* [REQUIREMENT]: What you return must be the lines of the data that hold the word "frameBody".

***

-- ==== Sys2Proof/Machine/Codec.lean ====
section
/-! DEFINITION. The wire frame: byte orders, checksum, `frame`, well-formedness and `parse` (rules R51, R58, R59, R80 to R88).

These are the bit-field and byte-order helpers of the decoder, the encoder and the codec operations alike. -/

namespace Sys2Proof.Machine

/-- `header[15:8]`, the byte at frame offset 0 (rules R51, R58). -/
def headerHi (h : Header) : Byte := h.extractLsb' 8 8

/-- `header[7:0]`, the byte at frame offset 1 (rules R51, R58). -/
def headerLo (h : Header) : Byte := h.extractLsb' 0 8

/-- `header = (F[0] << 8) | F[1]` (rules R58, R85): big-endian, zero extension. -/
def headerOf (hi lo : Byte) : Header := (hi.setWidth 16 <<< 8) ||| lo.setWidth 16

/-- The four bytes of a lane, `w[7:0]` first (rules R51, R59): little-endian. -/
def wordBytes (w : Word) : Bytes :=
  [w.extractLsb' 0 8, w.extractLsb' 8 8, w.extractLsb' 16 8, w.extractLsb' 24 8]

/-- A lane from its four bytes in stream order (rules R59, R85). -/
def wordOf (b0 b1 b2 b3 : Byte) : Word :=
  b0.setWidth 32 ||| (b1.setWidth 32 <<< 8) ||| (b2.setWidth 32 <<< 16) ||| (b3.setWidth 32 <<< 24)

/-- The payload bytes of a vector, lane 0 first (rules R30, R87). -/
def payloadBytes : List Word → Bytes
  | [] => []
  | w :: ws => wordBytes w ++ payloadBytes ws

/-- The first `n` lanes of a byte sequence (rule R85; step 5 of rule R121). -/
def payloadWords : Nat → Bytes → List Word
  | n + 1, b0 :: b1 :: b2 :: b3 :: rest => wordOf b0 b1 b2 b3 :: payloadWords n rest
  | _, _ => []

/-- `xor_fold` (rule R11): `0x00` of the empty sequence, the exclusive OR of all bytes otherwise. -/
def xorFold : Bytes → Byte
  | [] => 0
  | b :: bs => b ^^^ xorFold bs

/-- The three bytes before the payload: header high, header low, count (rules R19, R87). -/
def framePrefix (h : Header) (count : Byte) : Bytes := [headerHi h, headerLo h, count]

/-- The bytes of a frame before its checksum, the `P` of rule R87. -/
def frameBody (h : Header) (fv : List Word) : Bytes :=
  framePrefix h (BitVec.ofNat 8 fv.length) ++ payloadBytes fv

/-- `frame(header, fv)` (rule R87). The spec defines it for at most ten lanes; ENCODE fails above that (rule R111). -/
def frame (h : Header) (fv : List Word) : Bytes := frameBody h fv ++ [xorFold (frameBody h fv)]

/-- The bytes of a frame as they are on the wire, with whatever checksum byte they carry (rule R80). -/
def wireBytes (h : Header) (count : Byte) (fv : List Word) (checksum : Byte) : Bytes :=
  framePrefix h count ++ payloadBytes fv ++ [checksum]

/-- The count byte at frame offset 2 (rules R51, R84), 0 where there is none. -/
def countOf (F : Bytes) : Nat := (F.getD 2 0).toNat

/-- A well-formed frame (rule R88). -/
def isWellFormedFrame (F : Bytes) : Bool :=
  decide (4 ≤ F.length) && decide (countOf F ≤ Config.maxFloats) && decide (F.length = Config.frameLength (countOf F)) &&
    decide (F.getD (F.length - 1) 0 = xorFold (F.take (F.length - 1)))

/-- `parse(F)` (rules R85, R88): the header and the lanes that the count announces. -/
def parseFrame (F : Bytes) : Header × List Word :=
  (headerOf (F.getD 0 0) (F.getD 1 0), payloadWords (countOf F) (F.drop Config.prefixLength))

end Sys2Proof.Machine
end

***

* [SOLUTION TO THE PROBLEM]:
def frameBody (h : Header) (fv : List Word) : Bytes :=
def frame (h : Header) (fv : List Word) : Bytes := frameBody h fv ++ [xorFold (frameBody h fv)]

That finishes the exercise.